The modern approach to cancer screening is grounded in findings from pivotal trials that have shaped practices worldwide. Taking lung cancer as an example, the landmark National Lung Screening Trial (NLST) was launched in 2002.2,4 This randomized multicenter study assessed the efficacy of low-dose helical computed tomography (LDCT) versus chest radiography for reduction in lung cancer mortality in current and former heavy smokers aged 55 to 74. It concluded that LDCT led to a 15%-20% relative reduction in lung cancer mortality. The Prostate, Lung, Colorectal, and Ovarian Cancer (PLCO) Trial, initiated in 1992, which investigated potential mortality reduction from screening for these 4 cancers irrespective of smoking history, expanded our understanding of regular screenings for several common cancers, including assessment of lung cancer screening in both men and women with annual posterior-anterior chest radiographs. Finally, the Dutch-Belgian Randomized Lung Cancer Screening Trial, known as the NELSON trial, confirmed a reduction in lung cancer-specific mortality using LDCT in a European, predominantly male population.5
Despite notable advancements, cancer screening is replete with challenges, limitations, and controversy. The risks include false positives and negatives as well as overdiagnosis. Overdiagnosis presents a significant challenge and can result in invasive procedures, side effects, and psychological distress for conditions that are not life-threatening. Additionally, the intuitive appeal and widespread enthusiasm for screening has often driven adoption of screening without solid, conclusive evidence from rigorously conducted randomized trials.2 This deviation from evidence-based practice can bring unintended consequences to optimal patient care and has ethical implications because the targeted individuals are often healthy and asymptomatic. Moreover, the medical community often has divergent opinions on screening approaches, highlighting variances in data interpretation and emphasizing the urgent need for evidence-driven guidelines suited to the specific setting. It is also worth noting that not all screening tests are beneficial, but all have associated harms and costs. They may also divert resources from more effective public health and medical interventions, indirectly harming the health of the community. The benefits, harms, and costs vary across countries.

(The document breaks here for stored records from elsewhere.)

-- ==== Sys2Proof/Tests/Slice0.lean ====
section
/-!
SUPPORT. Small tests: command words written out from the field table of R71, the vectors of 95_test_vectors.md (one step
each), and for each statement with hypotheses a state that meets them.
-/
namespace Sys2Proof.Tests
open Sys2Proof.Machine Sys2Proof.Claims

/-! ## Well-formedness -/

theorem test_smoke_force_little_without_hooks : Instr.wellFormed .absent .testForceLittle = false := by decide

theorem test_smoke_force_big_without_hooks : Instr.wellFormed .absent .testForceBig = false := by decide

theorem test_smoke_force_with_hooks :
    Instr.wellFormed .present .testForceLittle = true ∧ Instr.wellFormed .present .testForceBig = true := by decide

/-! ## Words, bit by bit: RSV (31:13), KIND (12:9), ORD (8), OP (7:0), from R71 to R75 -/

theorem test_decode_hex :
    decode .present 0b0000000000000000000_0000_0_00000001#32 = .ok .encHex ∧
    decode .present 0b0000000000000000000_0000_0_00000010#32 = .ok .decHex := ⟨rfl, rfl⟩

theorem test_decode_base64 :
    decode .present 0b0000000000000000000_0000_0_00000011#32 = .ok .encB64 ∧
    decode .present 0b0000000000000000000_0000_0_00000100#32 = .ok .decB64 ∧
    decode .present 0b0000000000000000000_0000_0_00000101#32 = .ok .encB64Url ∧
    decode .present 0b0000000000000000000_0000_0_00000110#32 = .ok .decB64Url := ⟨rfl, rfl, rfl, rfl⟩

theorem test_decode_host_queries :
    decode .present 0b0000000000000000000_0000_0_00000111#32 = .ok .hostIsBig ∧
    decode .present 0b0000000000000000000_0000_0_00001000#32 = .ok .hostIsLittle ∧
    decode .present 0b0000000000000000000_0000_0_00001001#32 = .ok .hostEndianness := ⟨rfl, rfl, rfl⟩

theorem test_decode_array_to_endian :
    decode .present 0b0000000000000000000_0000_0_00001010#32 = .ok (.arrayToEndian .little) ∧
    decode .present 0b0000000000000000000_0000_1_00001010#32 = .ok (.arrayToEndian .big) := ⟨rfl, rfl⟩

theorem test_decode_array_from_endian_integers :
    decode .present 0b0000000000000000000_0000_0_00001011#32 = .ok (.arrayFromEndianInt8 .little) ∧
    decode .present 0b0000000000000000000_0001_1_00001011#32 = .ok (.arrayFromEndianUint8 .big) ∧
    decode .present 0b0000000000000000000_0011_0_00001011#32 = .ok (.arrayFromEndianInt16 .little) ∧
    decode .present 0b0000000000000000000_0100_1_00001011#32 = .ok (.arrayFromEndianUint16 .big) ∧
    decode .present 0b0000000000000000000_0101_0_00001011#32 = .ok (.arrayFromEndianInt32 .little) ∧
    decode .present 0b0000000000000000000_0110_1_00001011#32 = .ok (.arrayFromEndianUint32 .big) ∧
    decode .present 0b0000000000000000000_0111_0_00001011#32 = .ok (.arrayFromEndianInt64 .little) ∧
    decode .present 0b0000000000000000000_1000_1_00001011#32 = .ok (.arrayFromEndianUint64 .big) :=
  ⟨rfl, rfl, rfl, rfl, rfl, rfl, rfl, rfl⟩

theorem test_decode_array_from_endian_floats :
    decode .present 0b0000000000000000000_1001_0_00001011#32 = .ok (.arrayFromEndianFloat32 .little) ∧
    decode .present 0b0000000000000000000_1010_1_00001011#32 = .ok (.arrayFromEndianFloat64 .big) := ⟨rfl, rfl⟩

theorem test_decode_overrides :
    decode .present 0b0000000000000000000_0000_0_00001100#32 = .ok .testForceLittle ∧
    decode .present 0b0000000000000000000_0000_0_00001101#32 = .ok .testForceBig ∧
    decode .absent 0b0000000000000000000_0000_0_00001101#32 = .error .testHooksAbsent := ⟨rfl, rfl, rfl⟩

/-- One illegal word for each check of R76, at its boundary. -/
theorem test_decode_illegal :
    decode .present 0b0000000000000000001_0000_0_00000001#32 = .error .reservedBitsSet ∧
    decode .present 0b0000000000000000000_0000_0_00000000#32 = .error .reservedOpcode ∧
    decode .present 0b0000000000000000000_0000_0_00001110#32 = .error .reservedOpcode ∧
    decode .present 0b0000000000000000000_0000_1_00001001#32 = .error .orderNotAllowed ∧
    decode .present 0b0000000000000000000_0001_0_00001010#32 = .error .kindNotAllowed ∧
    decode .present 0b0000000000000000000_0010_0_00001011#32 = .error .illegalKind ∧
    decode .present 0b0000000000000000000_1011_0_00001011#32 = .error .illegalKind := ⟨rfl, rfl, rfl, rfl, rfl, rfl, rfl⟩

/-- Lines of the programs P4 and P5 of 95_test_vectors.md; `uint8clamped` is no argument of ARRAY_FROM_ENDIAN (R83). -/
theorem test_assemble :
    assemble "HOST_ENDIANNESS" = some 0x00000009#32 ∧ assemble "ARRAY_FROM_ENDIAN big, float64" = some 0x0000150B#32 ∧
    assemble "ARRAY_FROM_ENDIAN big, uint8clamped" = none := by decide

/-! ## States -/

/-- The state after reset with IN holding an operand, for a host byte order and a setting of the test hooks. -/
def start (o : ByteOrder) (hooks : TestHooks) (i : InOperand) : State :=
  { State.resetWith ⟨o, none, hooks⟩ with inp := i }

/-- A little-endian host, the hooks present. -/
def lit (i : InOperand) : State := start .little .present i

/-- The same with `MAX_LEN` set. -/
def bounded (m : Nat) (i : InOperand) : State := { State.resetWith ⟨.little, some m, .present⟩ with inp := i }

/-- A state whose next host action writes a word to CMD. -/
def commanded (o : ByteOrder) (hooks : TestHooks) (w : Word) (i : InOperand) : State :=
  { start o hooks i with host := [.writeCmd w] }

/-- A state whose next host action is `a`, with OUT holding `r`. -/
def acted (a : HostAction) (r : OutResult) : State :=
  { lit (.other .other 0#4 []) with host := [a], out := r }

/-- A little-endian host with HOST_FLAG overridden to big. -/
def overridden (i : InOperand) : State := { lit i with hostFlag := .big }

theorem overridden_within (i : InOperand) (n : Nat) : Within (overridden i) n := by
  intro m h; cases h

/-- The next state of a command. -/
def nextOf (i : Instr) (op : InOperand) : State := (nextState? (exec i (lit op))).getD (lit op)

/-- What a vector of 95_test_vectors.md states of the next state: OUT, STATUS, ERR_OFFSET, HOST_FLAG and the valid flags. -/
structure Seen where
  out : OutResult
  status : Word
  errOffset : Word
  hostFlag : HostFlag
  hexValid : Bool
  b64StdValid : Bool
  b64UrlValid : Bool
deriving DecidableEq, Repr

def seen (o : StepOutcome) : Option Seen :=
  (nextState? o).map fun t => ⟨t.out, t.status, t.errOffset, t.hostFlag, t.hexValid, t.b64StdValid, t.b64UrlValid⟩

/-! ## The vectors -/

/-- Vector H4 of 95_test_vectors.md. -/
theorem test_enc_hex_boundary_bytes :
    seen (step (commanded .little .present 0x00000001#32 (.raw 0#4 [0#8, 1#8, 127#8, 128#8, 254#8, 255#8]))) =
      some ⟨.text [48#16, 48#16, 48#16, 49#16, 55#16, 70#16, 56#16, 48#16, 70#16, 69#16, 70#16, 70#16], 0x00000010#32, 0#32, .unset, false, false, false⟩ := by
  decide

/-- Vector H10 of 95_test_vectors.md. -/
theorem test_enc_hex_partial_element :
    seen (step (commanded .little .present 0x00000001#32 (.numeric 4#4 [1#8, 2#8, 3#8]))) =
      some ⟨.none, 0x00000011#32, 0#32, .unset, false, false, false⟩ := by
  decide

/-- Vector H14 of 95_test_vectors.md. -/
theorem test_dec_hex_mixed_case :
    seen (step (commanded .little .present 0x00000002#32 (.text 0#4 [97#16, 66#16]))) =
      some ⟨.view [171#8], 0x00000010#32, 0#32, .unset, true, false, false⟩ := by
  decide

/-- Vector H20 of 95_test_vectors.md. -/
theorem test_dec_hex_bad_pair :
    seen (step (commanded .little .present 0x00000002#32 (.text 0#4 [48#16, 48#16, 71#16, 48#16]))) =
      some ⟨.none, 0x00000012#32, 2#32, .unset, true, false, false⟩ := by
  decide

/-- Vector E8 of 95_test_vectors.md. -/
theorem test_enc_b64_tail :
    seen (step (commanded .little .present 0x00000003#32 (.raw 0#4 [102#8, 111#8, 111#8, 98#8]))) =
      some ⟨.text [90#16, 109#16, 57#16, 118#16, 89#16, 103#16, 61#16, 61#16], 0x00000010#32, 0#32, .unset, false, false, false⟩ := by
  decide

/-- Vector E24 of 95_test_vectors.md. -/
theorem test_enc_b64_numeric_on_big_host :
    seen (step (commanded .big .present 0x00000003#32 (.numeric 4#4 [0#8, 1#8]))) =
      some ⟨.text [65#16, 65#16, 69#16, 61#16], 0x00000010#32, 0#32, .unset, false, false, false⟩ := by
  decide

/-- Vector B12 of 95_test_vectors.md. -/
theorem test_dec_b64_values_62_63 :
    seen (step (commanded .little .present 0x00000004#32 (.text 0#4 [43#16, 47#16, 43#16, 47#16]))) =
      some ⟨.view [251#8, 255#8, 191#8], 0x00000010#32, 0#32, .unset, false, true, false⟩ := by
  decide

/-- Vector B20 of 95_test_vectors.md. -/
theorem test_dec_b64_first_error_wins :
    seen (step (commanded .little .present 0x00000004#32 (.text 0#4 [37#16, 65#16, 65#16, 65#16, 65#16, 47#16]))) =
      some ⟨.none, 0x00000415#32, 0#32, .unset, false, true, false⟩ := by
  decide

/-- Vector E18 of 95_test_vectors.md. -/
theorem test_enc_b64url_unpadded :
    seen (step (commanded .little .present 0x00000005#32 (.raw 0#4 [251#8, 255#8]))) =
      some ⟨.text [45#16, 95#16, 56#16], 0x00000010#32, 0#32, .unset, false, false, false⟩ := by
  decide

/-- Vector E22b of 95_test_vectors.md. -/
theorem test_enc_b64url_not_a_buffer :
    seen (step (commanded .little .present 0x00000005#32 (.other .other 0#4 []))) =
      some ⟨.none, 0x00000011#32, 0#32, .unset, false, false, false⟩ := by
  decide

/-- Vector B31 of 95_test_vectors.md. -/
theorem test_dec_b64url_strips_padding :
    seen (step (commanded .little .present 0x00000006#32 (.text 0#4 [90#16, 103#16, 61#16, 61#16]))) =
      some ⟨.view [102#8], 0x00000010#32, 0#32, .unset, false, false, true⟩ := by
  decide

/-- Vector B32 of 95_test_vectors.md. -/
theorem test_dec_b64url_mangled_padding :
    seen (step (commanded .little .present 0x00000006#32 (.text 0#4 [90#16, 104#16]))) =
      some ⟨.none, 0x00000016#32, 1#32, .unset, false, false, true⟩ := by
  decide

/-- Vector N4 of 95_test_vectors.md. -/
theorem test_host_is_big_on_big :
    seen (step (commanded .big .present 0x00000007#32 (.other .other 0#4 []))) =
      some ⟨.bool true, 0x00000010#32, 0#32, .big, false, false, false⟩ := by
  decide

/-- Vector N1 of 95_test_vectors.md. -/
theorem test_host_is_big_on_little :
    seen (step (commanded .little .present 0x00000007#32 (.other .other 0#4 []))) =
      some ⟨.bool false, 0x00000010#32, 0#32, .little, false, false, false⟩ := by
  decide

/-- Vector N2 of 95_test_vectors.md. -/
theorem test_host_is_little_on_little :
    seen (step (commanded .little .present 0x00000008#32 (.other .other 0#4 []))) =
      some ⟨.bool true, 0x00000010#32, 0#32, .little, false, false, false⟩ := by
  decide

/-- Vector N5 of 95_test_vectors.md. -/
theorem test_host_is_little_on_big :
    seen (step (commanded .big .present 0x00000008#32 (.other .other 0#4 []))) =
      some ⟨.bool false, 0x00000010#32, 0#32, .big, false, false, false⟩ := by
  decide

/-- Vector N3 of 95_test_vectors.md. -/
theorem test_host_endianness_little :
    seen (step (commanded .little .present 0x00000009#32 (.other .other 0#4 []))) =
      some ⟨.order .little, 0x00000010#32, 0#32, .little, false, false, false⟩ := by
  decide

/-- Vector N6 of 95_test_vectors.md. -/
theorem test_host_endianness_big :
    seen (step (commanded .big .present 0x00000009#32 (.other .other 0#4 []))) =
      some ⟨.order .big, 0x00000010#32, 0#32, .big, false, false, false⟩ := by
  decide

/-- Vector N7 of 95_test_vectors.md. -/
theorem test_array_to_endian_swaps :
    seen (step (commanded .little .present 0x0000010A#32 (.numeric 4#4 [1#8, 0#8, 2#8, 0#8]))) =
      some ⟨.view [0#8, 1#8, 0#8, 2#8], 0x00000010#32, 0#32, .little, false, false, false⟩ := by
  decide

/-- Vector N8b of 95_test_vectors.md. -/
theorem test_array_to_endian_little_on_big_host :
    seen (step (commanded .big .present 0x0000000A#32 (.numeric 4#4 [0#8, 1#8, 0#8, 2#8]))) =
      some ⟨.view [1#8, 0#8, 2#8, 0#8], 0x00000010#32, 0#32, .big, false, false, false⟩ := by
  decide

In light of these complexities, this paper describes international perspectives in the design of cancer screening trials and discusses some of these complexities in the context of two large ongoing cancer screening trials. We describe the challenges and opportunities inherent in these trials across varied settings. The overarching goal is to foster collaboration, ensuring that strategies developed are both theoretically sound and practically beneficial in diverse populations worldwide.
The CHinA National CancEr Screening (CHANCES) trial
Launched in 2019 by the China National Cancer Center, the CHANCES trial is a 3-arm community-based multicenter randomized controlled trial (RCT) focused on lung and colorectal cancers, designed to address key questions in China that are also applicable internationally. It is the first statistically powered study in China to assess the effectiveness of different lung cancer screening intervals using low-dose computed tomography (LDCT), while also evaluating the cost-effectiveness and efficiency of various screening strategies for both lung and colorectal cancers.

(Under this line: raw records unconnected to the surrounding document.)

-- ==== Sys2Proof/Config.lean ====
section
/-!
DEFINITION. What the spec leaves open for ever: the contents of memory at power-on.
-/

namespace Sys2Proof

/-- FREE VALUE. What a stored word holds before anything wrote or disturbed it, for each power-on
(the first argument counts them) and each physical word (the second is its key): "arbitrary data and
an arbitrary condition" (R4). It has no body, so nothing can be proved of its value. See log 3. -/
opaque Config.powerOnWord : Nat → Nat → StoredWord

end Sys2Proof
end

Study design and unique research questions
The CHANCES trial has 3 arms:
Control arm: Participants choose between 1 colonoscopy or 5 annual fecal immunochemical test (FIT) screenings.

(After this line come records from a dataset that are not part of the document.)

/-- INSTALL, presented to admission as log 7 says, with nothing ahead of it: refused CONFLICT, changing nothing, when
the spare is not FREE, the frame has an entry or the Retire Queue holds a request for it; otherwise an ACTIVE entry and
an ASSIGNED spare; its completion carries both as given (R56, R57, R159). An entry put into the Remap Table is its frame's
one entry, and every other frame keeps its own (R50, R51). -/
def Obligations.InstallOutcomes : Prop :=
  (∀ (t : Tables) (frame : Nat) (st : RemapState), t.putEntry frame st = { t with remap := (t.putEntry frame st).remap }
    ∧ (∀ f, (t.putEntry frame st).entryOf f = if f = frame then some ⟨frame, st⟩ else t.entryOf f)
    ∧ (∀ e, e ∈ (t.putEntry frame st).remap ↔ e = ⟨frame, st⟩ ∨ (e ∈ t.remap ∧ e.frame ≠ frame)))
  ∧ ∀ (tag : Tag) (frame : BitVec 32) (spare : BitVec 16) (s : State), s.admits = true → s.admission.pendingList = [] →
    frame.toNat < s.straps.hostFrames → spare.toNat < s.straps.spareFrames → tag ∉ s.tagSet →
    let done := fun (st : Status) => s.withAdmission { s.admission with backlog := s.admission.backlog ++
      [⟨tag, 6#4, st, 0, 0, 0, 0, BitVec.ofNat 28 (spare.toNat % 64 + frame.toNat % 2 ^ 22 * 64), true⟩] }
    let refused := s.tables.spares[spare.toNat]? ≠ some .free ∨ s.tables.entryOf frame.toNat ≠ none
      ∨ ∃ r ∈ s.tables.retireQueue, r.frame = frame.toNat
    (refused → exec (.install tag frame spare) s = .next (done .conflict).conclude)
    ∧ (¬refused → exec (.install tag frame spare) s = .next ((done .success).withTables
        { s.tables.putEntry frame.toNat (.active spare.toNat) with
          spares := s.tables.spares.set spare.toNat .assigned }).conclude)

/-- WITHDRAW_SPARE, presented to admission as log 7 says, with nothing ahead of it: a FREE spare becomes FAILED and the
command completes SUCCESS; any other is left as it is, with CONFLICT; the completion carries the spare and the state it
had. An index of S or above is refused with INVALID_FIELD. A withdrawn spare is no longer one that an allocation or an
INSTALL takes: an allocation takes the lowest-numbered FREE one (R49, R58, R160). -/
def Obligations.WithdrawSpareOutcomes : Prop :=
  (∀ (t : Tables) (k : Nat), t.lowestFreeSpare = some k
    ↔ t.spares[k]? = some .free ∧ ∀ j < k, t.spares[j]? ≠ some .free)
  ∧ ∀ (tag : Tag) (spare : BitVec 16) (s : State), s.admits = true → s.admission.pendingList = [] →
    let post := fun (c : Completion) => s.withAdmission { s.admission with backlog := s.admission.backlog ++ [c] }
    (s.straps.spareFrames ≤ spare.toNat → exec (.withdrawSpare tag spare) s
        = .next (post ⟨tag, 7#4, .invalidField, 0, 0, 0, 0, 0#28, false⟩).conclude)
    ∧ (spare.toNat < s.straps.spareFrames → tag ∉ s.tagSet → ∀ st, s.tables.spares[spare.toNat]? = some st →
      let done := fun (status : Status) =>
        post ⟨tag, 7#4, status, 0, 0, 0, 0, BitVec.ofNat 28 (spare.toNat % 64 + st.code * 256), true⟩
      let withdrawn := s.tables.spares.set spare.toNat .failed
      (st = .free → exec (.withdrawSpare tag spare) s
          = .next ((done .success).withTables { s.tables with spares := withdrawn }).conclude)
      ∧ (st ≠ .free → exec (.withdrawSpare tag spare) s = .next (done .conflict).conclude)
      ∧ withdrawn[spare.toNat]? = some .failed
      ∧ ({ s.tables with spares := withdrawn } : Tables).lowestFreeSpare ≠ some spare.toNat)

/-- QUERY, presented to admission as log 7 says, with nothing ahead of it completes SUCCESS with the report of R60 and
R61 in the fields of 11.4 and changes no table (R161, R180). -/
def Obligations.QueryReportsTheFrame : Prop :=
  ∀ (tag : Tag) (frame : BitVec 32) (s : State), s.admits = true → s.admission.pendingList = [] →
    frame.toNat < s.straps.hostFrames → tag ∉ s.tagSet →
    ∃ c : Completion, exec (.query tag frame) s
        = .next (s.withAdmission { s.admission with backlog := s.admission.backlog ++ [c] }).conclude
      ∧ c.tag = tag ∧ c.kind = 8#4 ∧ c.status = .success ∧ c.linesDone = 0 ∧ c.accepted = true
      ∧ (match s.tables.suspectOf frame.toNat with
        | none => c.corrected = 0 ∧ c.uncorrectable = 0 ∧ c.poisoned = 0
        | some e => c.corrected = e.corrected ∧ c.uncorrectable = e.uncorrectable
            ∧ c.poisoned = e.lastLine % 64 + e.lastWord % 8 * 64)
      ∧ c.result.getLsbD 3 = (s.tables.suspectOf frame.toNat).isSome
      ∧ (c.result.extractLsb' 4 2).toNat = (if s.tables.migratingFrame = some frame.toNat then 2
          else if ∃ r ∈ s.tables.retireQueue, r.frame = frame.toNat then 1
          else ((s.tables.suspectOf frame.toNat).map fun e => e.retire.code).getD 0)
      ∧ c.result.extractLsb' 24 4 = 0#4
      ∧ (match s.tables.entryOf frame.toNat with
        | none => c.result.extractLsb' 0 3 = 0#3 ∧ c.result.extractLsb' 6 18 = 0#18
        | some ⟨_, .active k⟩ => c.result.extractLsb' 0 3 = 5#3 ∧ (c.result.extractLsb' 6 6).toNat = k % 64
            ∧ c.result.extractLsb' 12 12 = 0#12
        | some ⟨_, .migrating k t cursor⟩ => (c.result.extractLsb' 0 2).toNat = 2 ∧ c.result.getLsbD 2 = k.isSome
            ∧ (c.result.extractLsb' 6 6).toNat = k.getD 0 % 64 ∧ (c.result.extractLsb' 12 6).toNat = t % 64
            ∧ (c.result.extractLsb' 18 6).toNat = cursor % 64)

/-- CLEAR_SUSPECT, presented to admission as log 7 says, with nothing ahead of it: an unpinned entry is removed with
SUCCESS, a pinned one stays with CONFLICT, none gives NOT_FOUND; the completion carries the entry as it stood; the
pointer stays. A frame of U or above is refused with BAD_ADDRESS (R94, R98, R162). -/
def Obligations.ClearSuspectOutcomes : Prop :=
  ∀ (tag : Tag) (frame : BitVec 32) (s : State), s.admits = true → s.admission.pendingList = [] →
    let done := fun (c : Completion) => s.withAdmission { s.admission with backlog := s.admission.backlog ++ [c] }
    (s.straps.hostFrames ≤ frame.toNat → exec (.clearSuspect tag frame) s
        = .next (done ⟨tag, 9#4, .badAddress, 0, 0, 0, 0, 0#28, false⟩).conclude)
    ∧ (frame.toNat < s.straps.hostFrames → tag ∉ s.tagSet → (s.tables.suspectOf frame.toNat = none →
      exec (.clearSuspect tag frame) s = .next (done ⟨tag, 9#4, .notFound, 0, 0, 0, 0, 0#28, true⟩).conclude)
    ∧ (∀ e, s.tables.suspectOf frame.toNat = some e →
      (e.retire = .queued ∨ e.retire = .migrating → exec (.clearSuspect tag frame) s = .next (done
        ⟨tag, 9#4, .conflict, 0, e.corrected, e.uncorrectable, 0, BitVec.ofNat 28 (e.retire.code * 16), true⟩).conclude)
      ∧ (e.retire = .none ∨ e.retire = .refused → ∃ places, exec (.clearSuspect tag frame) s
          = .next ((done ⟨tag, 9#4, .success, 0, e.corrected, e.uncorrectable, 0,
              BitVec.ofNat 28 (e.retire.code * 16), true⟩).withTables { s.tables with suspects := places }).conclude
        ∧ places.length = s.tables.suspects.length
        ∧ ∀ i, placeAt places i =
            if (placeAt s.tables.suspects i).any (fun x => x.frame == frame.toNat) then none
            else placeAt s.tables.suspects i)))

Annual LDCT arm: Participants receive 5 annual LDCT screenings and a one-time colonoscopy.
Biennial LDCT arm: Participants receive LDCT screening every other year (3 rounds total) with 5 annual FIT screenings.
The primary aims of the CHANCES Trial are to determine whether LDCT screening reduces lung cancer-specific mortality in high-risk Chinese urban residents and, if so, to establish whether annual or biennial screening is the optimal time interval for reducing lung cancer-specific mortality in LDCT screening arms. The control arm serves as a comparison group with no LDCT screening. CRC screening tests differ across the 3 arms, with varying combinations of colonoscopy and FIT. Secondary aims are outlined in the Supplementary Contexts of the protocol paper (to be published in BMC Cancer).
Rationale and background
Several population-based RCTs have demonstrated that repeated screening with LDCT in high-risk populations can reduce lung cancer mortality, including the US-based NLST2 and the Dutch–Belgian NELSON trial.5 Yet, nearly all data regarding the efficacy of lung cancer screening are from Western health-care systems, and estimating the efficacy in an Asian population is an important motivation for the CHANCES trial. Additionally, there is a lack of compelling evidence to determine the optimal frequency of LDCT screenings among high-risk groups. In particular, the relative benefits and harms of annual versus biennial screening remain unknown, a critical consideration for individual health-care decisions, as well as resource allocations. This is of particular importance in regions where health-care and economic resources, disease incidence rate, and access to medical services differ from Western countries.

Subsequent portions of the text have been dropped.